This package serves two purposes.
-
Make Julia embedding more accessible and easier to use.
-
Provide a regression test (via PkgEval) so that changes in new versions of Julia that break this form of embedding do not pass unnoticed.
With "Dynamically Loaded" it is understood that libjulia
is not
linked into the embedding application but is loaded at runtime with
dlopen
/LoadLibrary
. This comes with both advantages and
disadvantages as discussed at some length in the
background section.

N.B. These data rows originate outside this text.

-- ==== Sys2Proof/Machine/EvCopy.lean ====
section
/-!
DEFINITION. Sys2Proof/Machine/EvCopy.lean: the events of the copy engines, of landing zones and of treadles. An event whose
condition does not hold changes nothing.
-/
namespace Sys2Proof.Machine

/-- COPY_COMMAND_START (R251). -/
def execCopyCommandStart (loom : Nat) (s : State) : Out := .next (chooseCmd s loom)
/-- COPY_DATA_ARRIVAL (R263). -/
def execCopyDataArrival (loom key lo n : Nat) (rdata : List (BitVec 8)) (rpois : Nat) (s : State) : Out :=
  .next (arrive s loom key lo n rdata rpois)
/-- COPY_DONE (R261). -/
def execCopyDone (loom key : Nat) (s : State) : Out := .next (completeCmd s loom key)
/-- The fabric ends a running remote command: a fabric cause of Table 15-1, or, 16 above it, the refusal of a landing
zone (R262, R275). -/
def fabricFails (s : State) (loom key peer cause outcome : Nat) : State :=
  match s.cmds.find? fun c => c.key == key && c.st == .running && s.engineLoom c == loom && (c.peers s.chip).contains peer with
  | none => s
  | some c =>
    if 1 ≤ cause ∧ cause ≤ 6 then failRemote s c cause outcome peer
    else if 16 < cause ∧ c.form = 7 ∧ nameChip c.a = peer then failTarget s c (cause - 16)
    else s

/-- COPY_FAILED (R262). -/
def execCopyFailed (loom key : Nat) (why : CopyEnd) (outcome : Nat) (s : State) : Out :=
  .next (fabricFails s loom key why.peer why.cause outcome)
/-- LZ_RESV_ARRIVAL (R274). -/
def execLzResvArrival (src tenant name len : Nat) (s : State) : Out := .next (zoneRequest s src tenant name len)
/-- LZ_ARRIVAL (R275). -/
def execLzArrival (src tenant token len cpctl : Nat) (rdata : List (BitVec 8)) (rpois : Nat) (s : State) : Out :=
  .next (zoneArrival s src tenant token len cpctl rdata rpois)
/-- LZ_CLOSE_COMPLETE (R276). -/
def execLzCloseComplete (core zone : Nat) (s : State) : Out := .next (closeComplete s core zone)
/-- TREADLE_COMPLETE (R304). -/
def execTreadleComplete (idx : Nat) (ok : Bool) (cause outcome : Nat) (s : State) : Out :=
  .next (completeTreadle s idx ok cause outcome)

end Sys2Proof.Machine
end

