-- ==== Sys2Proof/Machine/VMem.lean ====
section
/-!
DEFINITION. Sys2Proof/Machine/VMem.lean: vector loads, stores and atomics (R174 to R192), VSCL.LD and VSCL.ST (R172), with the
probe (R216 to R219, R391) and the faults during execution (R220 to R223).
-/
namespace Sys2Proof.Machine

/-! ## Element accesses -/

/-- One access of an element: `n` bytes at `va`, whose bits from `sb` are the element's bits from `se`, `w` of them. -/
structure Piece where
  va : Nat
  n : Nat
  se : Nat
  sb : Nat
  w : Nat
  deriving DecidableEq, Repr

/-- An element access: the element that faults name, the index in the register group, the accesses it is made of, and
whether its index element is poisoned. -/
structure Item where
  e : Nat
  i : Nat
  pieces : List Piece
  pois : Bool
  deriving DecidableEq, Repr

/-- The access of a whole element of `n` bytes. -/
def whole (va n : Nat) : List Piece := [{ va := va % 2 ^ 64, n := n, se := 0, sb := 0, w := 8 * n }]

/-- The bytes of a plane element whose `w` bits start at bit address `m`; the first argument bounds their number. -/
def planePieces : Nat → Nat → Nat → Nat → List Piece
  | 0, _, _, _ => []
  | f + 1, m, se, w =>
    if w = 0 then []
    else
      let k := min w (8 - m % 8)
      { va := m / 8 % 2 ^ 64, n := 1, se := se, sb := m % 8, w := k } :: planePieces f (m + k) (se + k) (w - k)

/-- How a VLD or VST forms its addresses (Table 8-2). -/
inductive Mode where
  | unit
  | strided (x : SReg)
  | indexed (x : VReg)
  | plane (x : SReg)
  deriving DecidableEq, Repr

/-- The index type of R177. -/
def indexType (t : Nat) : Nat := if ebits t ≤ 32 then 0x06 else 0x07
/-- Gx of R177. -/
def Shuttle.indexGroup (sh : Shuttle) : Nat := grpOf sh.vlen (indexType sh.ety) sh.vlmax

/-- Table 8-3. -/
def Mode.typeOk (m : Mode) (t : Nat) : Bool :=
  match m with
  | .unit => !isQ t
  | .strided _ => !isQ t && t != cF4
  | .indexed _ => !isQ t && t != cF4
  | .plane _ => isQ t

/-- The pieces of element e (R177, R178, R181), from the base `a`. -/
def Mode.pieces (m : Mode) (sh : Shuttle) (a e : Nat) : List Piece :=
  let t := sh.ety
  let n := ebits t / 8
  match m with
  | .unit =>
    if t = cF4 then [{ va := (a + e / 2) % 2 ^ 64, n := 1, se := 0, sb := 4 * (e % 2), w := 4 }] else whole (a + e * n) n
  | .strided x => whole (a + e * (sh.reg x).toNat) n
  | .indexed x => whole (a + sh.elem x.val (indexType t) e) n
  | .plane x => planePieces 4 (8 * a + (sh.reg x).toNat + e * ebits t) 0 (ebits t)

def Mode.item (m : Mode) (sh : Shuttle) (a e : Nat) : Item :=
  { e := e, i := e, pieces := m.pieces sh a e
    pois := match m with
      | .indexed x => sh.elemPois x.val (indexType sh.ety) e
      | _ => false }

/-- The hint of R339 for a miss at element e: STRIDE and NELEM. -/
def Mode.hint (m : Mode) (sh : Shuttle) (e : Nat) : Hint :=
  let r := sh.srem.toNat - e
  let t := sh.ety
  if r = 0 then (0, 0)
  else match m with
    | .unit => if t = cF4 then (1, ceilDiv r 2) else (ebits t / 8, r)
    | .strided x => ((sh.reg x).toNat, r)
    | .indexed _ => (0, 0)
    | .plane _ => (1, ceilDiv (r * ebits t) 8)

/-- The checks of a mode's x operand, and what it reads. -/
def Mode.bad (m : Mode) (sh : Shuttle) : Option Nat :=
  match m with
  | .indexed x => groupBad sh x.val sh.indexGroup
  | _ => none
def Mode.index (m : Mode) (sh : Shuttle) : Nat :=
  match m with
  | .indexed x => regMask x.val sh.indexGroup
  | _ => 0
def Mode.smask (m : Mode) : Nat :=
  match m with
  | .strided x => sMask x
  | .plane x => sMask x
  | _ => 0
def Mode.isIndexed (m : Mode) : Bool :=
  match m with
  | .indexed _ => true
  | _ => false
def Mode.feats (m : Mode) : List Nat :=
  match m with
  | .plane _ => [10]
  | _ => []

/-! ## The probe -/

/-- What the probe finds of an element: its translations, a fault, or what it must wait for. -/
inductive Probed where
  | good (ps : List (Piece × Phys))
  | bad (c : Nat) (ea : Word) (ei : Nat)
  | miss (ids : List (Nat × Nat)) (leaves : List HeldLeaf)
  deriving DecidableEq, Repr

/-- What is found of an element whose first access misses, from what is found of the rest (R181, R228). -/
def Probed.joins (ids : List (Nat × Nat)) (leaves : List HeldLeaf) : Probed → Probed
  | .miss i l => .miss (ids ++ i) (leaves ++ l)
  | _ => .miss ids leaves
/-- The translations of an element's pieces. The first that faults decides, once those before it have been answered. -/
def probePieces (kind : Nat) (hint : Hint) : List Piece → M Probed
  | [] => return .good []
  | p :: ps => do
    if p.va % p.n ≠ 0 then return .bad cMISALIGNED (w64 p.va) kind
    match ← tryXlate p.va kind hint with
    | .fault c ea ei => return .bad c ea ei.toNat
    | .page m => return (← probePieces kind hint ps).joins [(m.fn, m.req)] []
    | .leaf l => return (← probePieces kind hint ps).joins [] [l]
    | .ok x =>
      match ← probePieces kind hint ps with
      | .good qs => return .good ((p, x) :: qs)
      | r => return r

/-- An element whose index is poisoned has no address: it faults when execution consumes it (R186, R192). -/
def probeItem (kind pk : Nat) (hint : Nat → Hint) (it : Item) : M (Item × Probed) := do
  if it.pois then return (it, .bad cPOISON 0 pk)
  else return (it, ← probePieces kind (hint it.e) it.pieces)

def Probed.isBad : Probed → Bool
  | .bad .. => true
  | _ => false
/-- The wait for every miss of a list (R218). -/
def missWait (xs : List (Item × Probed)) : Option Wait :=
  let ids := (xs.flatMap fun x => match x.2 with
    | .miss i _ => i
    | _ => []).eraseDups
  let leaves := (xs.flatMap fun x => match x.2 with
    | .miss _ l => l
    | _ => []).eraseDups
  if ids.isEmpty && leaves.isEmpty then none else some (.page ids leaves)

/-- A probe fault is taken now; the others strike an element during execution: poison, and what is held for a candidate
(R391). -/
def Probed.now (cand : Bool) : Probed → Bool
  | .bad c _ _ => !cand && c != cPOISON
  | _ => false

/-- Whether a member joins a hardware convoy that has issued no element group yet: its probe comes before all of it (R216). -/
def State.probing (s : State) : Bool :=
  let k := s.core s.cur.place.core
  s.cur.convoy.isOpen && k.vqOwner == some s.cur.uid && decide (s.clock < k.vqSince + 64)
/-- A probe parks its convoy (R218): where the member joins a hardware convoy, the convoy as a whole. -/
def parkProbe (w : Wait) : M Unit := do
  let s ← get
  blockingWait
  if s.probing then
    modify fun s =>
      let s := unnoteConvoy (backToProbe s w)
      { s with cur := s.cur.startWait w }
    throw .again
  else park w

/-- The probe of a member (R216 to R219, R391): `cand` says that its guard was written earlier in the convoy, so that
`items` are its candidates; `ff` that it is a VLD.FF, which trims. The answer is what it found of each element before
the first that faults; for a VLD.FF that trims, also the element at which it does. -/
def probe (kind pk : Nat) (ff cand : Bool) (hint : Nat → Hint) (items : List Item) :
    M (List (Item × Probed) × Option Nat) := do
  let rs ← items.mapM (probeItem kind pk hint)
  let before := rs.takeWhile fun x => !x.2.now cand
  match missWait before with
  | some w => parkProbe w
  | none => pure ()
  match rs.drop before.length with
  | (it, .bad c ea ei) :: _ =>
    let trims := ff && !before.isEmpty && (c == cMISALIGNED || c == cPAGEFAULT || c == cACCESS)
    if trims then return (before, some it.e)
    else
      let s ← get
      trap c ea (w64 (ei + vecInfo s.cur.position true it.e))
  | _ => return (before, none)

/-! ## Execution -/

/-- Whether the guard of a member was written earlier in its convoy, which it joins. -/
def candidates (sh : Shuttle) (c : Bool) (p : PReg) : Bool := !c && sh.convoy.isOpen && bit sh.convoy.wroteP p.val

/-- The element from which on nothing is performed: that of the fault the convoy has met. -/
def Shuttle.faultAt (sh : Shuttle) : Nat := (sh.convoy.fault.map (·.elem)).getD (2 ^ 64)

/-- An element that execution reaches, with its accesses. -/
abbrev Reached := Item × List (Piece × Phys)

/-- The elements of a probed member that execution reaches: those below a fault that the convoy has met, up to the
first whose fault strikes now, which is met or trims (R221, R391). -/
def strike (ff : Bool) (sh : Shuttle) (xs : List (Item × Probed)) : Shuttle × List Reached :=
  let live := xs.filter fun x => decide (x.1.e < sh.faultAt)
  let good := live.takeWhile fun x => !x.2.isBad
  let reach := good.map fun x => (x.1, match x.2 with
    | .good ps => ps
    | _ => [])
  match live.drop good.length with
  | (it, .bad c ea ei) :: _ =>
    if ff && !good.isEmpty && (c == cMISALIGNED || c == cPAGEFAULT || c == cACCESS) then
      ({ sh with vl := w64 it.e }, reach)
    else (sh.meet { elem := it.e, member := sh.position, cause := c, eaddr := ea, einfo := ei }, reach)
  | _ => (sh, reach)

/-- Whether an access of the list is non-repeatable (R94). -/
def serialAccess (nr : Bool) (xs : List Reached) : Bool :=
  nr || xs.any fun x => x.2.any fun p => !p.2.win && p.2.mtype == 2

/-! ## What a load finds -/

/-- The stores of the open convoy that have not committed and that a load of an element must see (R95, R187); in an
element-serial convoy those of later elements come after it (R222). -/
def Convoy.under (c : Convoy) (serial : Bool) (e : Nat) (remote : Option Nat) (k n : Nat) : List Buffered :=
  c.buffer.filter fun b =>
    b.remote == remote && decide (b.key < k + n ∧ k < b.key + b.n) && (!(serial || c.serial) || decide (b.elem ≤ e))

/-- What a load of `n` bytes at `k` finds once the stores over them are performed upon `v`, with its mark: no store of another agent
comes between. -/
def overlay (s : State) (mine : List Buffered) (k n v : Nat) (pois : Bool) : Nat × Bool :=
  if mine.isEmpty then (v, pois)
  else
    let s' := performLocal true ({ s with stores := [] }.poke k n v pois) (mine.map fun b => { b with remote := none })
    s'.load k n

/-- A load by the vector agent of this device's storage, for an element: its value and its read. A non-repeatable one comes after every
access so far (R94). The read must hold when the element commits where the convoy is element-serial, or where an atomic of the convoy
lies under it. -/
def loadVector (nr : Bool) (serial : Bool) (e k n : Nat) : M (Nat × Bool × List LogRead) := do
  let s ← get
  let c := s.cur.convoy
  let mine := c.under serial e none k n
  let x ← (if nr then loadSerial agVector k n else loadAt agVector k n)
  let s ← get
  let (v, p) := overlay s mine k n x.v x.pois
  return (v, p, [{ elem := e, key := k, n := n, v := v, pois := p, late := !c.buffer.isEmpty, atom := false,
                   plain := !mine.any fun b => b.amo.isSome }])

/-! ## Remote packets (R188) -/

/-- One access of a remote packet: the element, the access, where it leads, the bytes it carries. -/
structure FarPart where
  e : Nat
  piece : Piece
  phys : Phys
  data : List Byte
  deriving DecidableEq, Repr
/-- One remote packet of a member: the chip, the packet's number, the accesses with their elements. -/
structure Packet where
  peer : Nat
  number : Nat
  parts : List FarPart
  deriving DecidableEq, Repr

To summarize the main
advantages are:
-
Not tied to a specific version of Julia.
-
Julia is not needed in the build environment.
-
The application can run without having Julia bundled or installed, for users who do not need the Julia functionality.
-
All interaction is made via
cfunction
s - simpler interface than the "regular" embedding.
The main disadvantages are:
-
More difficult setup of the embedding environment.
-
All interaction is made via
cfunction
s - less powerful interface than the "regular" embedding.

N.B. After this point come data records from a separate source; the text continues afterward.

-- ==== Sys2Proof/Machine/Dispatch.lean ====
section
/-!
DEFINITION. Sys2Proof/Machine/Dispatch.lean: one arm per instruction and per event, each a call of its meaning.
-/
namespace Sys2Proof.Machine
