-- ==== Sys2Proof/Machine/Issue.lean ====
section
/-!
DEFINITION. Sys2Proof/Machine/Issue.lean: which shuttle issues next (R34), the asynchronous trap entry at a boundary
(R119), fetching, decoding and running its instruction (R48, R64 to R66), and what every issue leaves. A clock of the model is
one issue slot of every core: each core that can issues once, the cores one after another.
-/
namespace Sys2Proof.Machine

/-- Whether a shuttle would take an asynchronous cause now. -/
def asyncReady (sh : Shuttle) : Bool := sh.aie && sh.atBoundary && (asyncCause sh).isSome
/-- Whether a shuttle has something to do at its core's next issue slot. -/
def canIssue (s : State) (sh : Shuttle) : Bool := sh.live && (asyncReady sh || mayIssue s sh)

/-- The distance of a slot from the one that issued last on its core, in ascending order, wrapping from 7 to 0 (R34). -/
def slotDistance (last slot : Nat) : Nat := (slot + 15 - last) % 8
/-- Of two shuttles of a core, the one that R34 takes first. -/
def firstSlot (last : Nat) : Option Shuttle → Shuttle → Option Shuttle
  | none, y => some y
  | some x, y => if slotDistance last y.place.slot < slotDistance last x.place.slot then some y else some x
/-- The shuttle that a core issues from next (R34). -/
def nextOn (s : State) (core : Nat) : Option Shuttle :=
  (s.resident.filter fun sh => canIssue s sh && sh.place.core == core).foldl (firstSlot (s.core core).last) none
/-- The first core from `core` on that can issue, with its shuttle and whether a clock has passed. -/
def nextIssuer (s : State) (core : Nat) : Option (Shuttle × Bool) :=
  (List.range 160).findSome? fun d => (nextOn s ((core + d) % 160)).map fun sh => (sh, decide (160 ≤ core + d))

/-- The machine turns to the shuttle that issues next, on `core` or a later one; where none can, only time passes. -/
def turn (s : State) (core : Nat) : State :=
  match nextIssuer s core with
  | some (sh, wrapped) => (if wrapped then tick s else s).focus sh.uid
  | none => tick s

/-- A shuttle that yielded to `shid` has let it issue (R138). -/
def yieldedTo (shid : Nat) (sh : Shuttle) : Shuttle :=
  match sh.status with
  | .waiting (.others ids) => { sh with status := .waiting (.others (ids.filter (· != shid))) }
  | _ => sh

/-- What an issue from slot `slot` of `core` leaves to the machine: the lends whose child was pre-empted are over (R33),
the slot is the one that issued last, the peers that yielded to it have been served, and the next core's turn comes. -/
def afterIssue (core slot : Nat) (s : State) : State :=
  let s := settleLends s
  let s := s.setCore core { s.core core with last := slot }
  let s := { s with others := s.others.map (yieldedTo (8 * core + slot)) }
  turn s (core + 1)

/-- `f` of the next state of an outcome. -/
def onNext (f : State → State) : Out → Out
  | .next s => .next (f s)
  | .fault r => .fault r
  | .refused r => .refused r

/-- Whether an instruction, once the fields that must be zero are ignored, would trap with ILLEGAL and REASON 2: the lower
REASON is then the one that holds (R65). Log entry 51, DEDUCED. -/
def wouldBeBad (i : Instr) (s : State) : Bool :=
  match exec i { s with cur := { (s.cur.setEstat 3 false) with ecause := 0 } } with
  | .next t => t.cur.ecause == w64 cILLEGAL && bits t.cur.einfo.toNat 60 4 == 2
  | _ => false

/-- What the bits of an instruction do: the decoded instruction, or the trap of an encoding that is none (R64, R65). -/
noncomputable def execBits (len w : Nat) (s : State) : Out :=
  match decode len w with
  | .ok i => exec i s
  | .spare i => exec (.illegalEncoding len w (if wouldBeBad i s then 2 else 3)) s
  | .bad r => exec (.illegalEncoding len w r) s

/-- The instruction at the pc of a shuttle whose convoy runs again: it is the one that was fetched when the convoy first ran. -/
def Shuttle.again_ (sh : Shuttle) : Option Spanned :=
  if sh.again.isSome then sh.span.find? fun x => x.pc == sh.pc else none
/-- The span of the issuing shuttle's open convoy after an instruction of it (R61). -/
def Shuttle.keepSpan (x : Spanned) (sh : Shuttle) : Shuttle :=
  if sh.again.isSome then sh
  else if !sh.convoy.isOpen then { sh with span := [] }
  else if sh.span.any (fun y => y.pc == x.pc) then sh
  else { sh with span := x :: sh.span }
def State.keepSpan (x : Spanned) (s : State) : State := { s with cur := s.cur.keepSpan x }
/-- Fetching the instruction at the pc of the issuing shuttle and running it; a fault of the fetch comes first (R66). -/
noncomputable def runPc (s : State) : Out :=
  match s.cur.again_ with
  | some x => execBits x.len x.bits s
  | none =>
    match fetchFrom s.cur.pc s with
    | .ok (len, w) s' => onNext (State.keepSpan ⟨s.cur.pc, len, w⟩) (execBits len w s')
    | .error e s' => run (throw e) s'

/-- What the current shuttle does at its issue slot: the save of a double trap or of a pre-emption goes on, or its instruction runs. -/
noncomputable def issueCur (s : State) : Out :=
  match s.cur.killed with
  | some c => .next (doubleTrap s c)
  | none => if s.cur.stops then .next (preempt s) else runPc s
/-- The issue of the current shuttle. -/
noncomputable def issue (s : State) : Out := onNext (afterIssue s.cur.place.core s.cur.place.slot) (issueCur s)

/-- An event of the agenda: it takes effect where it can occur in the state, and leaves the state alone where not, as one does whose
arguments name nothing on the device. Log entry 5, DESIGN CHOICE. -/
def happen (i : Instr) (s : State) : Out :=
  if !i.hasEncoding && i.wf then onNext settleLends (exec i s) else .next s

end Sys2Proof.Machine
end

The idea of this package is to take care of most of the difficulties of this approach.
The concepts and steps involved in a dynamically loaded embedding are discussed in a separate theory section.
The c directory contains a minimal example C implementation. Some of the files can be reused and some need to be adapted to a specific application. How to go about this is discussed in the separate practice section.
This package is released under the MIT license.
This package is sponsored by ContextVision, where the the same approach is used to embed Julia in an in-house application.